Michael clambered down off of his bunk to face the open door, swinging lightly in the cold draft sweeping through the floorboards. Blake’s sheets were sprawled on the floor, as if he had scampered out of his bed. Michael knew much better than to follow his brother, because Renault would be out there. His father scared him, especially at night. Those knuckles, obscenely large for his frail hands. Those leering eyes, always spying on Michael and Blake. He knew that if he went out there, Renault would get angry, because he didn’t trust his sons. He trusted no one. All because of a Michael’s dead mother. But Michael couldn’t bear the thought of leaving Blake out there to his fate, alone. He had to join his brother out there, in the dead of the night.
So he walked out the door, cautiously and afraid, treading lightly, so as to not wake up Renault. His father would undoubtedly be sitting on the rusty red armchair in the main room, the only piece of actual furniture in the house. He had made it for Michael’s mother, shortly after they had settled in Aregont. She died the next night, with Michael in her arms. Renault hated him especially for that. But such hatred was ancient history. What really mattered was the present, and the eminent danger that Michael was risking.
EDIT: I gave the father a pronoun: his name.
[This message has been edited by scm288 (edited May 15, 2005).]
There's just one technical thing getting in the way, and it's the use of pronouns:
Michael knew much better than to follow Blake, because his father would be out there In this sentence, we can't tell if it's Blake's father or Michael's father you're talking about. Don't write it so that we can understand it; write it so we can't possibly misunderstand it.
He had to join his brother Is Blake Michael's brother? Do we know that already? If not, then somewhere above you need to say, "his brother Blake" so we know when you say "his brother" later, that it's Blake you're talking about.
You get the idea.
PS I like your determination and persistence on this. Keep it up!
Hope it's less confusing!
ALso, does Michael have any relationship with his father's wife? I know I NEVER call my mom "my father's wife" -- how about you?
Here's one way it might look if you did that consistently with both characters. See if you think it reads more clearly:
Michael clambered down off of his bunk to face the open door, which wasswinging lightly in the cold draft sweeping through the floorboards. Blake’s sheets were sprawled on the floor, as if he had scampered out of his bed. Michael knew much better than to follow Blake, because Father would be out there. Father scared him, especially at night. Those knuckles, obscenely large for his frail hands. Those leering eyes, always spying on Michael and Blake. Michael knew that if he went out there, Father would get angry, because Father didn’t trust his sons. He trusted no one. All because Mom died. But Michael couldn’t bear the thought of leaving Blake out there to his fate, alone. He had to join Blake out there, in the dead of the night.

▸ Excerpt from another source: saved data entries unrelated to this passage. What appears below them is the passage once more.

-- ==== Sys2Proof/Tests/Slice0.lean ====
section
/-!
SUPPORT. Tests: for each check of well-formedness a term that it refuses; for each claim with hypotheses a concrete state and operands that meet
them (the theorems wit_ and the claim's name). Expected values come from the manual.
-/

set_option Elab.async false

open Sys2Proof Sys2Proof.Machine

namespace Sys2Proof.Tests

/-! ### Ill-formed commands, one for each check -/

/-- A start that finds nothing wrong (R529). -/
def finds : Finds :=
  { card := false, romOk := true, trngOk := true, trngExtOk := true, rootOk := true, islandOk := true, pllOk := true, bonds := [], rows := [], cols := []
    slices := [], seqs := [], pipes := [], bays := [], rates := [0, 0, 0, 0, 0, 0, 0, 0], channels := [], lanes := [], flit := true, rate := 6, width := 16
    mirrorOk := true, healthOk := true, measureOk := true, attestOk := true, times := [] }

/-- Always true: predicate p0. -/
def yes : Pred := { qp := 0, qn := false }

theorem test_ill_finds : illOf (.powerOn { finds with bays := [17] }) = [.finds] := by decide
theorem test_ill_sensor : illOf (.tamperAlarm 5 .none) = [.sensor] := by decide
theorem test_ill_bay_number : illOf (.oppStep 17) = [.physicalBay] := by decide
theorem test_ill_channel : illOf (.ackReceive 64 true []) = [.channel] := by decide
theorem test_ill_shelf : illOf (.freeze 8) = [.shelf] := by decide
theorem test_ill_ring : illOf (.recordDeliver 0 64) = [.ring] := by decide
theorem test_ill_bay : illOf (.segmentRetraction 16) = [.bay] := by decide
theorem test_ill_cask : illOf (.caskDisable 0 64) = [.cask] := by decide
theorem test_ill_sequencer : illOf (.nop 64 yes) = [.sequencer] := by decide
theorem test_ill_queue : illOf (.foldA 0 12) = [.queue] := by decide
theorem test_ill_slot : illOf (.refreshStageDone 0 8) = [.slot] := by decide
theorem test_ill_peer : illOf (.verifierFlush 0 16) = [.peer] := by decide
theorem test_ill_field : illOf (.slli 0 yes 1 1 64) = [.field] := by decide
theorem test_ill_signed_doubleword : illOf (.ld 0 yes 3 true 1 1 0) = [.field] := by decide
theorem test_ill_predicate : illOf (.pset 0 yes 8 true) = [.predicate] := by decide
theorem test_ill_descriptor : illOf (.dadv 0 yes 16 1) = [.descriptor] := by decide
theorem test_ill_path : illOf (.pathSuspectEnd 0 8) = [.path] := by decide
theorem test_ill_function : illOf (.info 9) = [.function] := by decide
theorem test_ill_aperture : illOf (.bar2Read 0 (2 ^ 39) 8 none) = [.aperture] := by decide
theorem test_ill_own_command : illOf (.registerWrite 0 0x100 8 1 none) = [.ownCommand] := by decide
theorem test_ill_ide_stream : illOf (.ideIntegrityFailure 9) = [.ideStream] := by decide
theorem test_ill_line : illOf (.patrolScrubLine (576 * 2 ^ 24)) = [.line] := by decide
theorem test_ill_mechanism : illOf (.wearSample 7 0 0 0) = [.mechanism] := by decide
theorem test_ill_link : illOf (.pcieLinkUp true 2 16) = [.link] := by decide
theorem test_wf_command : Instr.wf (.add 63 yes 31 0 1) = true := by decide

/-! ### A shelf, and a sequencer about to execute a word -/

/-- The descriptor of a shelf of bays 0 and 1 with one Cellar pseudo-channel. -/
def desc0 : ShelfDesc := { bayPairs := 1, pcs := [0], contexts := 2 }

/-- A shelf with a program of one word and one more. -/
def shelf0 (w : Word) : Shelf := { desc := some desc0, prog := { text := [w, w] } }

/-- Shelf 0 alone, whose sequencer 0 is x and finds the word w. -/
def at0 (w : Word) (x : Seq) : State := { shelves := [(0, shelf0 w)], seqs := [(0, x)] }

/-- A running sequencer with a handler at 8, g2 at the bay store's start, g3 0. -/
def x0 : Seq := { run := .running, evec := 9, g := [(1, 1), (2, 0x110_0000_0000)] }

theorem shelfOf_at0 (w : Word) (x : Seq) : shelfOf (at0 w x) 0 = some 0 := rfl
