-- ==== Sys2Proof/Decode.lean ====
section
/-! DEFINITION. The command that a word of the opcode table spells. No row of spec/opcode_table.json gives bits, so no word
spells a command. (The frames of the plant link, which do have an encoding, are read in Machine/Link.lean and
Machine/Operands.lean.) -/

namespace Sys2Proof

/-- No row of the table gives bits: no word spells a command. -/
def decodeTableWord (_nbits _w : Nat) : Option Instr := none

end Sys2Proof
end

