-- ==== Sys2Proof/Machine/LineEvents.lean ====
section
/-! DEFINITION. The events of the field lines: silence, the phases of a poll, its ending, and the quiet timer (R112, R117, R119,
R121, R122). -/

namespace Sys2Proof.Machine

/-- Which part of its life a poll is in, timers apart (Figure 6-2). -/
inductive PhaseKind where
  | sending | awaiting | receiving
deriving DecidableEq, Repr

/-- The kind of a phase. -/
def PollPhase.kind : PollPhase → PhaseKind
  | .sending => .sending
  | .awaiting _ => .awaiting
  | .receiving => .receiving

/-- Is a poll of line n in one of these phases? -/
def State.pollIn (s : State) (n : Nat) (ks : List PhaseKind) : Bool :=
  match (s.line n).poll with
  | none => false
  | some p => decide (p.phase.kind ∈ ks)

/-- An act on the poll in flight of line n. -/
def withPoll (n : Nat) (f : Poll → State → State) (s : State) : State :=
  match (s.line n).poll with
  | none => s
  | some p => f p s

/-- The silence of a line ends and it chooses (R112). -/
def silenceEnded (n : Nat) (s : State) : State := choosePoll n (s.setLine n { s.line n with silence := none })

/-- LINE_SILENCE_EXPIRY (R112). -/
def execLineSilenceExpiry (line : Fin Config.nLine) (s : State) : Result :=
  act (s.line line).silence.isSome (silenceEnded line) s

/-- POLL_FRAME_SENT: the reply timeout starts, with the value the poll was started with (R119). -/
def execPollFrameSent (line : Fin Config.nLine) (s : State) : Result :=
  act (s.pollIn line [.sending]) (withPoll line fun p => setPhase line (.awaiting (p.timeout * 1000))) s

/-- REPLY_SYNC_RECEIVED: 0x5B begins the reply (R119). -/
def execReplySyncReceived (line : Fin Config.nLine) (s : State) : Result :=
  act (s.pollIn line [.awaiting]) (setPhase line .receiving) s

/-- REPLY_TIMEOUT: no reply begun (R119, R121). -/
def execReplyTimeout (line : Fin Config.nLine) (s : State) : Result :=
  act (s.pollIn line [.awaiting]) (withPoll line (missPoll line)) s

/-- REPLY_GAP_TIMEOUT: a gap over 100 µs within a reply (R119, R121). -/
def execReplyGapTimeout (line : Fin Config.nLine) (s : State) : Result :=
  act (s.pollIn line [.receiving]) (withPoll line (missPoll line)) s

/-- REPLY_FRAMING_ERROR: a reply byte without its stop bit (R119, R121). -/
def execReplyFramingError (line : Fin Config.nLine) (s : State) : Result :=
  act (s.pollIn line [.receiving]) (withPoll line (missPoll line)) s

/-- DRIVE_REPLY: a complete reply (R119, R122). One that comes without its sync byte as a command of its own brings that byte
with it (log 13). -/
def execDriveReply (line : Fin Config.nLine) (bytes : List Byte) (s : State) : Result :=
  act (decide (bytes.length = 11) && s.pollIn line [.awaiting, .receiving])
    (withPoll line fun p => completePoll line p bytes) s

/-- The quiet timer of a line expires: it is reloaded and one QUERY starts (R117). -/
def quietExpired (n : Nat) (s : State) : State :=
  quietPoll n (s.setLine n { s.line n with quiet := some (s.limits.quietInterval * 1000) })

/-- QUIET_TIMER_EXPIRY (R117). -/
def execQuietTimerExpiry (line : Fin Config.nLine) (s : State) : Result :=
  act (s.sup.mode == .quiet && (s.line line).quiet.isSome) (quietExpired line) s

end Sys2Proof.Machine
end

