/-- A complete frame whose check does not match is discarded; one whose check matches restarts the silence timer and is queued,
answered FULL, or discarded, by the room there is; after a RESTART it is discarded. -/
def Obligations.WholeFrameReceived : Prop :=
  (∀ (span : List Byte) (b c : Byte) (s : State), s.inReset = false → s.link.rx.fits (span ++ [b, c]) = true →
    completeFrame (span ++ [b, c]) = true → [b, c] ≠ crcBytes span →
    exec (.plantFrameReceived (span ++ [b, c])) s = .next (arbiter { s with link := { s.link with rx := .hunting } }))
  ∧ (∀ (kind tag : Byte) (payload : List Byte) (s : State), payload.length ≤ 250 → s.inReset = false →
    s.link.rx.fits (plantFrameBody kind tag payload) = true →
    ∃ u : State, exec (.plantFrameReceived (plantFrameBody kind tag payload)) s = .next (arbiter u)
      ∧ u.sansPort = { s with sup := { s.sup with silence := s.limits.silenceTimeout * 1000000 } }.sansPort
      ∧ u.notices = s.notices
      ∧ u.link =
          if s.link.restarting then { s.link with rx := .hunting }
          else if s.link.queue.length < 4 then
            { s.link with rx := .hunting, queue := s.link.queue ++ [{ kind := kind, tag := tag, payload := payload, done := false }] }
          else if s.link.fullList.length < 4 then
            { s.link with
              rx := .hunting, fullList := s.link.fullList ++ [(kind, tag)]
              ready := s.link.ready ++ [{ kind := replyKind kind, tag := tag, segments := [[0x04#8]], full := true, restart := false }] }
          else { s.link with rx := .hunting })

/-- A partial frame is discarded by a gap over 1 ms, by a byte without its stop bit, and by a LEN outside 2..252; while hunting every
byte but 0xA5 is discarded, and 0xA5 begins a frame. A gap timeout or a framing error while hunting leaves the state as it is (the
model's choice, log 1). -/
def Obligations.PartialFrameDiscarded : Prop :=
  ∀ s : State, s.inReset = false →
    (∀ (bytes : List Byte) (gap : Nat), s.link.rx = .receiving bytes gap →
      exec .plantFrameGapTimeout s = .next (arbiter { s with link := { s.link with rx := .hunting } })
      ∧ exec .plantFramingError s = .next (arbiter { s with link := { s.link with rx := .hunting } }))
    ∧ (s.link.rx = .hunting → exec .plantFrameGapTimeout s = .next s ∧ exec .plantFramingError s = .next s
      ∧ ∀ b : Byte, exec (.plantByteReceived b) s
          = .next (arbiter (if b = 0xA5#8 then { s with link := { s.link with rx := .receiving [] 0 } } else s)))
    ∧ (∀ (b : Byte) (gap : Nat), s.link.rx = .receiving [] gap →
      exec (.plantByteReceived b) s = .next (arbiter { s with link := { s.link with
        rx := if b.toNat < 2 ∨ 252 < b.toNat then .hunting else .receiving [b] 0 } }))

So he walked out the door, cautiously and afraid, treading lightly, so as to not wake up Father. Father would undoubtedly be sitting on the rusty red armchair in the main room, the only piece of actual furniture in the house. Father had made it for Mom, shortly after they had settled in Aregont. She died the next night, with Michael in her arms. Father hated him especially for that. But such hatred was ancient history. What really mattered was the present, and the eminent danger that Michael was risking.
He is absolutely terrified of his father. Imagine living with a thug. Would YOU give him a respectful title like "Father" or "Dad"?
He is so distant from his father that he does not even give him a title. He is simply "the father".
But very good points about "his father's wife". I'll change that to "his mother". She died when he was only an infant, and so, as he had never established any relationships with her, she is simply "the mother".
This is a problem I was having in earlier submissions. I tried to explain this, but that only made my submission into a summarization. Without this information, it makes no sense. So I have to mix it into the submission using actions and descriptions and motives. And that is what is giving me problems.
Anything you choose will probably be right. Go for it.
It's just my way of seperating Michael from his dysfunctional family relationships. Probably not the most practical way, I know, but it works.
Thus, he does not call his father "Dad", for obvious reasons.
[This message has been edited by scm288 (edited May 12, 2005).]
His father doesn't want the reminder that he has a son, so he tells them to call him by his real name.
Thanks for all the advice. I think I can work this out.
Your solution would be good because you could create the impression that they were orphans under a harsh guardian, leave aside the biological fact of parentage till later. That better reflects the POV without requiring histrionics or anything.